++++ Source records ++++

theorem State.noteReturned_same {m : Component → Bool} {a s : State} (h : Same m a s) (n_regs : m .regs = false)
    (n_flt : m .flt = false) (n_chk : m .chk = false) :
    Same m a (State.noteReturned s) := by
  unfold State.noteReturned
  repeat' first
    | (with_reducible first | assumption | refine Same.ite ?_ ?_)
    | (lift_lets; intro kx; refine Same.step (m := m) (a := a) (x := kx) ?_ fun hkx => ?_)
    | (lift_lets; intro kx)
    | (simp only [Same.mk_iff]; apply SameF.of; all_goals first
        | with_reducible exact Off.refl | exact Off.no (by assumption) | skip)
    | with_reducible apply State.noteReadmitted_same
    | (simp only [kx, Same.mk_iff]; apply SameF.of; all_goals first
        | with_reducible exact Off.refl | exact Off.no (by assumption) | skip)
    | (with_reducible first
        | refine Same.foldl ?_ fun kb ky hkb => ?_ | refine Same.foldl_snd ?_ fun kb ky hkb => ?_
        | refine Same.foldl_fst ?_ fun kb ky hkb => ?_)
    | split
    | (with_reducible first
        | refine Same.of_snd (by assumption) ?_ | refine Same.of_fst (by assumption) ?_
        | refine Same.of_third (by assumption) ?_)
    | dsimp only
    | unfold kx

theorem State.homeRows_same {m : Component → Bool} {a s : State} (h : Same m a s) (moved : List Nat)
    (n_emb : m .emb = false) :
    Same m a (State.homeRows s moved) := by
  unfold State.homeRows
  repeat' (with_reducible first | assumption | refine Same.ite ?_ ?_ | apply State.setLines_same)

theorem State.screenRecord_same {m : Component → Bool} {a s : State} (h : Same m a s) (k : Nat) (pass : Bool)
    (point : Nat) (test : Nat) (n_regs : m .regs = false) (n_flt : m .flt = false) (n_chk : m .chk = false) :
    Same m a (State.screenRecord s k pass point test) := by
  unfold State.screenRecord
  repeat' first
    | (with_reducible first | assumption | refine Same.ite ?_ ?_)
    | (lift_lets; intro kx; refine Same.step (m := m) (a := a) (x := kx) ?_ fun hkx => ?_)
    | (lift_lets; intro kx)
    | (simp only [Same.mk_iff]; apply SameF.of; all_goals first
        | with_reducible exact Off.refl | exact Off.no (by assumption) | skip)
    | (with_reducible first | apply State.bump_same | apply State.emit_same | apply State.setUnit_same)
    | (simp only [kx, Same.mk_iff]; apply SameF.of; all_goals first
        | with_reducible exact Off.refl | exact Off.no (by assumption) | skip)
    | (with_reducible first
        | refine Same.foldl ?_ fun kb ky hkb => ?_ | refine Same.foldl_snd ?_ fun kb ky hkb => ?_
        | refine Same.foldl_fst ?_ fun kb ky hkb => ?_)
    | split
    | (with_reducible first
        | refine Same.of_snd (by assumption) ?_ | refine Same.of_fst (by assumption) ?_
        | refine Same.of_third (by assumption) ?_)
    | dsimp only
    | unfold kx

theorem State.failScreen_same {m : Component → Bool} {a s : State} (h : Same m a s) (points : List Nat) (k : Nat)
    (n_fresh : m .fresh = false) (n_regs : m .regs = false) (n_flt : m .flt = false) (n_chk : m .chk = false) :
    Same m a (State.failScreen s points k) := by
  unfold State.failScreen
  repeat' first
    | (with_reducible first | assumption | refine Same.ite ?_ ?_)
    | (lift_lets; intro kx; refine Same.step (m := m) (a := a) (x := kx) ?_ fun hkx => ?_)
    | (lift_lets; intro kx)
    | (simp only [Same.mk_iff]; apply SameF.of; all_goals first
        | with_reducible exact Off.refl | exact Off.no (by assumption) | skip)
    | (with_reducible first | apply State.free_same | apply State.screenRecord_same)
    | (simp only [kx, Same.mk_iff]; apply SameF.of; all_goals first
        | with_reducible exact Off.refl | exact Off.no (by assumption) | skip)
    | (with_reducible first
        | refine Same.foldl ?_ fun kb ky hkb => ?_ | refine Same.foldl_snd ?_ fun kb ky hkb => ?_
        | refine Same.foldl_fst ?_ fun kb ky hkb => ?_)
    | split
    | (with_reducible first
        | refine Same.of_snd (by assumption) ?_ | refine Same.of_fst (by assumption) ?_
        | refine Same.of_third (by assumption) ?_)
    | dsimp only
    | unfold kx

theorem State.setQuick_same {m : Component → Bool} {a s : State} (h : Same m a s) (k : Nat) (n_flt : m .flt = false) :
    Same m a (State.setQuick s k) := by
  unfold State.setQuick
  repeat' first
    | (with_reducible first | assumption | refine Same.ite ?_ ?_)
    | (lift_lets; intro kx; refine Same.step (m := m) (a := a) (x := kx) ?_ fun hkx => ?_)
    | (lift_lets; intro kx)
    | (simp only [Same.mk_iff]; apply SameF.of; all_goals first
        | with_reducible exact Off.refl | exact Off.no (by assumption) | skip)
    | (simp only [kx, Same.mk_iff]; apply SameF.of; all_goals first
        | with_reducible exact Off.refl | exact Off.no (by assumption) | skip)
    | (with_reducible first
        | refine Same.foldl ?_ fun kb ky hkb => ?_ | refine Same.foldl_snd ?_ fun kb ky hkb => ?_
        | refine Same.foldl_fst ?_ fun kb ky hkb => ?_)
    | split
    | (with_reducible first
        | refine Same.of_snd (by assumption) ?_ | refine Same.of_fst (by assumption) ?_
        | refine Same.of_third (by assumption) ?_)
    | dsimp only
    | unfold kx

theorem State.quickPass_same {m : Component → Bool} {a s : State} (h : Same m a s) (k : Nat)
    (n_regs : m .regs = false) (n_flt : m .flt = false) (n_chk : m .chk = false) :
    Same m a (State.quickPass s k) := by
  unfold State.quickPass
  repeat' first
    | (with_reducible first | assumption | refine Same.ite ?_ ?_)
    | (lift_lets; intro kx; refine Same.step (m := m) (a := a) (x := kx) ?_ fun hkx => ?_)
    | (lift_lets; intro kx)
    | (simp only [Same.mk_iff]; apply SameF.of; all_goals first
        | with_reducible exact Off.refl | exact Off.no (by assumption) | skip)
    | (with_reducible first | apply State.screenRecord_same | apply State.setQuick_same)
    | (simp only [kx, Same.mk_iff]; apply SameF.of; all_goals first
        | with_reducible exact Off.refl | exact Off.no (by assumption) | skip)
    | (with_reducible first
        | refine Same.foldl ?_ fun kb ky hkb => ?_ | refine Same.foldl_snd ?_ fun kb ky hkb => ?_
        | refine Same.foldl_fst ?_ fun kb ky hkb => ?_)
    | split
    | (with_reducible first
        | refine Same.of_snd (by assumption) ?_ | refine Same.of_fst (by assumption) ?_
        | refine Same.of_third (by assumption) ?_)
    | dsimp only
    | unfold kx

++++

About this exercise: Please copy every line from the entries that includes the word "moved".

Solution to this problem:
theorem State.homeRows_same {m : Component → Bool} {a s : State} (h : Same m a s) (moved : List Nat)
    Same m a (State.homeRows s moved) := by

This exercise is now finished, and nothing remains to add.